Today's Papers

Schwarzen Era

The New York Times leads with AARP’s endorsement of the GOP-sponsored Medicare bill, which offers a limited prescription drug plan and pushes seniors toward private providers. The Los Angeles Times leads with the inauguration of Gov. Schwarzenegger. A few hours after being sworn in, he repealed former Gov. Gray Davis’ $4 billion car-tax increase—just as he had promised. The Washington Post banners and USA Today leads with D.C. sniper John Allen Muhammad’s conviction yesterday on all charges, including capital murder, meaning he could face the death penalty. (Editor’s Note: Former Gov. Gray Davis only increased a car tax that had been cut a few years earlier and that legislation mandated be increased to the original amount if certain revenue targets were not met.)

The 35-million-members-strong AARP had opposed the Medicare bill but changed its position after GOP leaders made a few changes, including adding a provision that increases benefits for those with low incomes. “This is not a perfect bill, but America cannot wait for perfect,” said AARP’s chief exec. “We can always build on it in the future,” another AARP official told the Post. One Republican congressional staffer told the Post that the GOP “basically threaded a needle to get a bill AARP can endorse and Ted Kennedy can’t.” Meanwhile, to get a rough sense of AARP members’ reaction to the endorsement, check out the group’s message boards. (Hint: It’s not a big thumbs-up.)

A piece inside the NYT suggests that if the bill passes it will probably cost far more than the $400 billion over 10 years that Congress has allotted for it. The legislation, said one industry analyst, “is a classic election-year giveaway, a year early.”

As the papers say inside, two GIs were killed and two others wounded in attacks yesterday. The WP also details how three Iraqis were killed by U.S. soldiers who mistook test fire at a gun market for an attack.

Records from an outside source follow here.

theorem State.takeIn_keeps {r : State} (s : State) (b : PathBlk) (h : r.Keeps s) :
    r.Keeps (State.takeIn s b) := by
  unfold State.takeIn
  with_reducible
    repeat' first
      | assumption | simp -zeta -zetaUnused -zetaHave -proj only [keeps_mk] | apply keeps_core
      | (intro x; refine (have hx : State.Keeps r x := ?_; ?_); unfold x; rotate_left; clear_value x; rotate_left) | (intro x; clear_value x)
      | intro x | lift_lets | dsimp only

theorem State.noteIn_keeps {r : State} (s : State) (b : PathBlk) (size : Nat) (access : Nat) (h : r.Keeps s) :
    r.Keeps (State.noteIn s b size access) := by
  unfold State.noteIn
  with_reducible
    repeat' first
      | assumption | apply State.noteWaits_keeps
      | (intro x; refine (have hx : State.Keeps r x := ?_; ?_); unfold x; rotate_left; clear_value x; rotate_left) | (intro x; clear_value x)
      | intro x | split | lift_lets | dsimp only

theorem State.lookWindow_keeps {r : State} (s : State) (b : PathBlk) (h : r.Keeps s) :
    KeepsFst r (State.lookWindow s b) := by
  unfold State.lookWindow
  with_reducible
    repeat' first
      | assumption | apply State.rcLookup_keeps | apply State.addMiss_keeps | refine (State.rcLookup_keeps _ _ _ _ _ ?_).out
      | simp -zeta -zetaUnused -zetaHave -proj only [keeps_mk_fst]
      | (intro x; refine (have hx : State.Keeps r x := ?_; ?_); unfold x; rotate_left; clear_value x; rotate_left) | (intro x; clear_value x)
      | intro x | split | refine keeps_fst (by assumption) ?_ | lift_lets | dsimp only

theorem State.refuseIn_keeps {r : State} (s : State) (b : PathBlk) (r2 : Nat) (h : r.Keeps s) :
    r.Keeps (State.refuseIn s b r2) := by
  unfold State.refuseIn
  with_reducible
    repeat' first
      | assumption | apply State.refuseReq_keeps | apply State.bump_keeps | apply State.takeIn_keeps | dsimp only

theorem State.serveReq_keeps {r : State} (s : State) (n : Nat) (op : Nat) (size : Nat) (access : Nat) (bad : PathBlk → Bool) (run : State → PathBlk → WinEnt → Nat → State) (h : r.Keeps s) (hrun : ∀ y0 y1 y2 y3, r.Keeps y0 → r.Keeps (run y0 y1 y2 y3)) :
    r.Keeps (State.serveReq s n op size access bad run) := by
  unfold State.serveReq
  with_reducible
    repeat' first
      | assumption | apply hrun | apply State.refuseReq_keeps | apply State.takeIn_keeps | apply State.noteIn_keeps | apply State.refuseIn_keeps
      | apply State.lookWindow_keeps | refine (State.lookWindow_keeps _ _ ?_).out
      | (intro x; refine (have hx : State.Keeps r x := ?_; ?_); unfold x; rotate_left; clear_value x; rotate_left) | (intro x; clear_value x)
      | intro x | split | refine keeps_fst (by assumption) ?_ | lift_lets | dsimp only

theorem execRead_keeps {r : State} (n : Nat) (s : State) (h : r.Keeps s) :
    KeepsOut r (execRead n s) := by
  unfold execRead
  with_reducible
    repeat' first
      | assumption | apply keeps_next | apply State.serveReq_keeps | apply State.devRead_keeps | apply State.respond_keeps
      | refine (State.devRead_keeps _ _ _ _ _ _ _ ?_).out
      | (intro x; refine (have hx : State.Keeps r x := ?_; ?_); unfold x; rotate_left; clear_value x; rotate_left) | (intro x; clear_value x)
      | intro x | split | refine keeps_fst (by assumption) ?_ | lift_lets | dsimp only

theorem execWrite_keeps {r : State} (n : Nat) (s : State) (h : r.Keeps s) :
    KeepsOut r (execWrite n s) := by
  unfold execWrite
  with_reducible
    repeat' first
      | assumption | apply keeps_next | apply State.serveReq_keeps | apply State.respond_keeps | apply State.devWrite_keeps
      | refine (State.devWrite_keeps _ _ _ _ _ _ ?_).out | intro x | refine keeps_fst (by assumption) ?_ | dsimp only

theorem execAtomic_keeps {r : State} (n : Nat) (s : State) (h : r.Keeps s) :
    KeepsOut r (execAtomic n s) := by
  unfold execAtomic
  with_reducible
    repeat' first
      | assumption | apply keeps_next | apply State.serveReq_keeps | apply State.lineAtomic_keeps | apply State.respond_keeps
      | refine (State.lineAtomic_keeps _ _ _ _ _ _ _ ?_).out
      | (intro x; refine (have hx : State.Keeps r x := ?_; ?_); unfold x; rotate_left; clear_value x; rotate_left) | (intro x; clear_value x)
      | intro x | split | refine keeps_fst (by assumption) ?_ | lift_lets | dsimp only

theorem State.remReduce_keeps {r : State} (s : State) (b : PathBlk) (e : WinEnt) (x3 : Nat) (x4 : List (List Byte)) (h : r.Keeps s) :
    r.Keeps (State.remReduce s b e x3 x4) := by
  induction x4 generalizing s b e x3 with
  | nil =>
    unfold State.remReduce
    with_reducible
      repeat' first
        | assumption | apply State.lineAtomic_keeps | refine (State.lineAtomic_keeps _ _ _ _ _ _ _ ?_).out
        | (intro x; refine (have hx : State.Keeps r x := ?_; ?_); unfold x; rotate_left; clear_value x; rotate_left) | (intro x; clear_value x)
        | intro x | split | refine keeps_fst (by assumption) ?_ | lift_lets | dsimp only
  | cons y l ih =>
    unfold State.remReduce
    with_reducible
      repeat' first
        | assumption | apply ih | apply State.lineAtomic_keeps | refine (State.lineAtomic_keeps _ _ _ _ _ _ _ ?_).out
        | (intro x; refine (have hx : State.Keeps r x := ?_; ?_); unfold x; rotate_left; clear_value x; rotate_left) | (intro x; clear_value x)
        | intro x | split | refine keeps_fst (by assumption) ?_ | lift_lets | dsimp only
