-- ==== Sys2Proof/WellFormed.lean ====
section
/-! DEFINITION. Well-formed commands: every number among a command's operands names something the device has. No command is refused for it:
an ill-formed command is one that no sender can send, and a statement may exclude it. -/

namespace Sys2Proof

/-- Lanes of a link: its direction, one of at most 40 bundles, one of 68 lanes (R846). -/
def laneIds (l : List LaneId) : Bool := l.all (fun x => decide (x.1 < 2) && decide (x.2.1 < 40) && decide (x.2.2 < 68))
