/-- Settles O38: advice by the range it names, the changes by their requests, a map by its end. -/
theorem adviceAndMaps : Obligations.AdviceAndMaps := by
  intro s t cmd c r m
  rw [exec_adviceClass, exec_unmap, exec_prefetch, exec_mapComplete]
  refine ⟨fun q mem fetched mine leaf => ?advice, ?cls, ?unmap, execPrefetch_requests, execPrefetch_sealed, ?completes⟩
  case advice =>
    rw [exec_advice fetched q mem leaf]
    have device (host : r.kind ≠ 1) (window : r.kind ≠ 2) : ¬ (r.kind = 1 ∨ r.kind = 2) := fun h => h.elim host window
    refine ⟨fun none => ?none, fun named reserved => ?reserved, fun named mapped away => ?away, fun named mapped host window open' => ?applied,
      fun named mapped host window isSealed bars => ?barred⟩
    case none => rw [State.advise_noRange fetched mine none]
    case reserved => rw [State.advise_reserved fetched mine named reserved]
    case away => rw [State.advise_away fetched mine named mapped away]
    case applied =>
      have passes : ¬ ((q.2 = 7 ∨ q.2 = 8) ∧ s.sealedPart r.part = true) := by
        rintro ⟨bars, isSealed⟩
        rcases open' with unsealed | ⟨notDead, notDrop⟩
        · exact Bool.false_ne_true (unsealed.symm.trans isSealed)
        · exact bars.elim notDead notDrop
      exact ⟨fun done => congrArg Host.Outcome.next (State.advise_applied fetched mine named mapped (device host window) passes done),
        fun code d fails => congrArg Host.Outcome.next (State.advise_fails fetched mine named mapped (device host window) passes fails)⟩
    case barred => rw [State.advise_barred fetched mine named mapped (device host window) ⟨bars, isSealed⟩]
  case cls =>
    intro fetched mine
    simp only [execAdviceClass, fetched, if_pos mine]
  case unmap =>
    intro fetched inflight aligned
    simp only [execUnmap, fetched, State.requestFor_aligned inflight aligned]
  case completes =>
    intro reserved u range
    simp only [u] at range
    simp only [execMapComplete, reserved, range, u]

end Sys2Proof.Claims
end

section
/-! SUPPORT. Coherence (R558 to R591): lines of an L2, requests at a directory, messages at an L2. -/

open Sys2Proof
namespace Sys2Proof.Machine

theorem exec_snoopReply (core line : Nat) (s : State) : exec (.snoopReply core line) s = execSnoopReply core line s := rfl
theorem exec_grant (core line : Nat) (s : State) : exec (.grant core line) s = execGrant core line s := rfl
theorem exec_writebackAck (core line : Nat) (s : State) : exec (.writebackAck core line) s = execWritebackAck core line s := rfl
theorem exec_holdEnd (core line : Nat) (s : State) : exec (.holdEnd core line) s = execHoldEnd core line s := rfl
theorem exec_snoopTimeout (core : Nat) (s : State) : exec (.snoopTimeout core) s = execSnoopTimeout core s := rfl
theorem exec_cohKillCore (v : Word) (s : State) : exec (.cohKillCore v) s = execCohKillCore v s := rfl
theorem exec_cohKillDie (v : Word) (s : State) : exec (.cohKillDie v) s = execCohKillDie v s := rfl
theorem exec_reclaimWalkDone (s : State) : exec .reclaimWalkDone s = execReclaimWalkDone s := rfl

/-! ### Lines of an L2 -/

section
variable (s : State) (core line : Nat)

@[simp] theorem State.l2At_setL2_same (x : Option L2Line) : (s.setL2 core line x).l2At core line = x := kvGet_set_same ..
@[simp] theorem State.l2At_bump (f : RegField) : (s.bump f).l2At core line = s.l2At core line := by rw [State.l2At, State.bump_coh, State.l2At]
@[simp] theorem State.l2At_sendReply (p : CohReply) : (s.sendReply p).l2At core line = s.l2At core line := by
  simp only [State.l2At, State.sendReply]
@[simp] theorem State.l2At_dropMsg (m : CohMsg) : (s.dropMsg m).l2At core line = s.l2At core line := by simp only [State.l2At, State.dropMsg]
@[simp] theorem State.fld_dropMsg (m : CohMsg) (f : RegField) : (s.dropMsg m).fld f = s.fld f := by simp only [State.fld, State.reg, State.dropMsg]
@[simp] theorem State.fld_setL2 (x : Option L2Line) (f : RegField) : (s.setL2 core line x).fld f = s.fld f := by
  simp only [State.fld, State.reg, State.setL2]

theorem State.alive_bump (f : RegField) : (s.bump f).alive = s.alive := by rw [State.alive, State.bump_boot, State.alive]
theorem State.nextReq_bump (f : RegField) (op : Nat) : (s.bump f).nextReq core line op = s.nextReq core line op := by
  rw [State.nextReq, State.bump_coh, State.nextReq]
theorem State.vdead_bump (f : RegField) : (s.bump f).vdead core = s.vdead core := by rw [State.vdead, State.bump_vc, State.vdead]

@[simp] theorem State.dirLeaf_setL2 (x : Option L2Line) (k : Nat) : (s.setL2 core line x).dirLeaf k = s.dirLeaf k := by
  simp only [State.dirLeaf, State.gran, State.setL2]

theorem State.l2At_dropL2 : (s.dropL2 core line).l2At core line = none := by rw [State.dropL2, State.l2At_setL2_same]

theorem L2Line.held_iff (x : L2Line) (now : Nat) : x.held now = true ↔ ∃ h, x.holdUntil = some h ∧ now < h := by
  cases e : x.holdUntil with
  | none => simp only [L2Line.held, e, Bool.false_eq_true, reduceCtorEq, false_and, exists_false]
  | some t => simp only [L2Line.held, e, decide_eq_true_eq, Option.some.injEq, exists_eq_left']

/-! ### Answers (Table 11.1) -/

/-- A line after a snoop for reading: a dirty one is owned, a clean one shared. -/
def Moesi.afterRead : Moesi → Moesi
  | .m => .o
  | .o => .o
  | .e => .s
  | .s => .s

variable {s core line}

theorem State.l2At_answerL2_read {x : L2Line} {since : Nat} (holds : (s.syncL1 core line).l2At core line = some x) (stays : x.evicting = false) :
    (s.answerL2 core line 0 since).l2At core line = some { x with st := x.st.afterRead } := by
  simp only [State.answerL2, holds, stays, Bool.false_or]
  cases st : x.st with
  | m => exact (State.l2At_sendReply ..).trans (State.l2At_setL2_same ..)
  | o => exact (State.l2At_sendReply ..).trans (State.l2At_setL2_same ..)
  | e => exact (State.l2At_sendReply ..).trans (State.l2At_setL2_same ..)
  | s => exact (State.l2At_sendReply ..).trans (State.l2At_setL2_same ..)

theorem State.l2At_answerL2_inv (since : Nat) : (s.answerL2 core line 3 since).l2At core line = none := by
  cases holds : (s.syncL1 core line).l2At core line with
  | none => simp only [State.answerL2, holds, State.l2At_sendReply]
  | some x => simp only [State.answerL2, holds, BEq.rfl, Bool.or_true, if_true, State.l2At_sendReply, State.l2At_dropL2]

/-! ### Messages that reach an L2 -/

section
variable {m : CohMsg} {kind : Nat} (next : s.nextMsg core line = some m) (mine : m.kind = kind)
include next mine

theorem State.snoopL2_answers (free : ∀ x, s.l2At core line = some x → x.waiting = [] ∧ ∀ h, x.holdUntil = some h → h ≤ s.now) :
    s.snoopL2 core line kind = (s.dropMsg m).answerL2 core line kind m.since := by
  cases holds : s.l2At core line with
  | none => simp only [State.snoopL2, next, if_pos mine, State.l2At_dropMsg, holds]
  | some x =>
    obtain ⟨none, ended⟩ := free x holds
    have notHeld : x.held (s.dropMsg m).now = false := by
      rw [← Bool.not_eq_true, L2Line.held_iff]
      rintro ⟨h, until', before⟩
      exact absurd (ended h until') (Nat.not_le.mpr before)
    simp only [State.snoopL2, next, if_pos mine, State.l2At_dropMsg, holds, notHeld, none, List.isEmpty_nil, Bool.not_true, Bool.or_self,
      Bool.false_eq_true, if_false]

Everybody mentions in passing that U.S. forces continued using heavy armor around Tikrit. The Post says that from Sunday night until Monday morning troops carried out more than 38 attacks in the town, “destroying 15 suspected safe houses, three training camps and 14 mortar firing points.”

The NYT says that a U.S. general is preparing to pull troops out of the center of the guerrilla hotbed town of Ramadi within the next month or two and instead will have Iraqis oversee security. “We will become the backup and the checkers if they aren’t doing something right,” said the commander. The Times notes that most of the Iraqi police slated to take over haven’t had significant training.

The NYT reports inside that the U.S. government is doing a systematic reassessment of what it knows about foreign “illicit weapons” programs (NYT’s fuzzy term) and that as a result it is softening some previous claims about other countries’ arsenals. “The analysts are insisting that the judgments be backed up by hard evidence, not supposition,” said one unnamed official. The Times says officials wouldn’t talk about which countries there’s been backtracking on.

The Wall Street Journal notes that the revised energy bill that is getting close to passing in Congress has $23 billion worth of tax cuts in it, three times what President Bush asked for. Many of the breaks are porky measures meant to drum up Democrats support. A Post editorial also does a good job of detailing the bill’s various unneeded goodies.

The WP says on Page One that regulations enacted by Attorney General John Ashcroft are preventing the FBI from finding out details about gun purchases by people on the government’s terrorist watch list. The feds recently launched a new background-check system that tells officials when people on the list try to buy a gun. But the Ashcroft-supported regulations stipulate that if the buyer actually completes the purchase (which they often are allowed to do), then the government can’t get any details about the purchase. Ashcroft says that the regulations are just meant to abide by the privacy provisions of the Brady gun-control law, something the paper is clearly skeptical of. As TP noted two years ago when the provisions were first reported, Ashcroft has historically been a strong supporter of privacy rights—a point today’s Post doesn’t mention.

Most of the papers catch news that two Israelis were shot and killed in the West Bank last night by unknown gunmen.

Confused about the mutual fund scandal? The NYT’s Paul Krugman has a helpful analogy: “You’re selling your house, and your real estate agent claims that he’s representing your interests. But he sells the property at less than fair value to a friend, who resells it at a substantial profit, on which the agent receives a kickback. You complain to the county attorney. But he gets big campaign contributions from the agent, so he pays no attention. That, in essence, is the story of the growing mutual fund scandal.”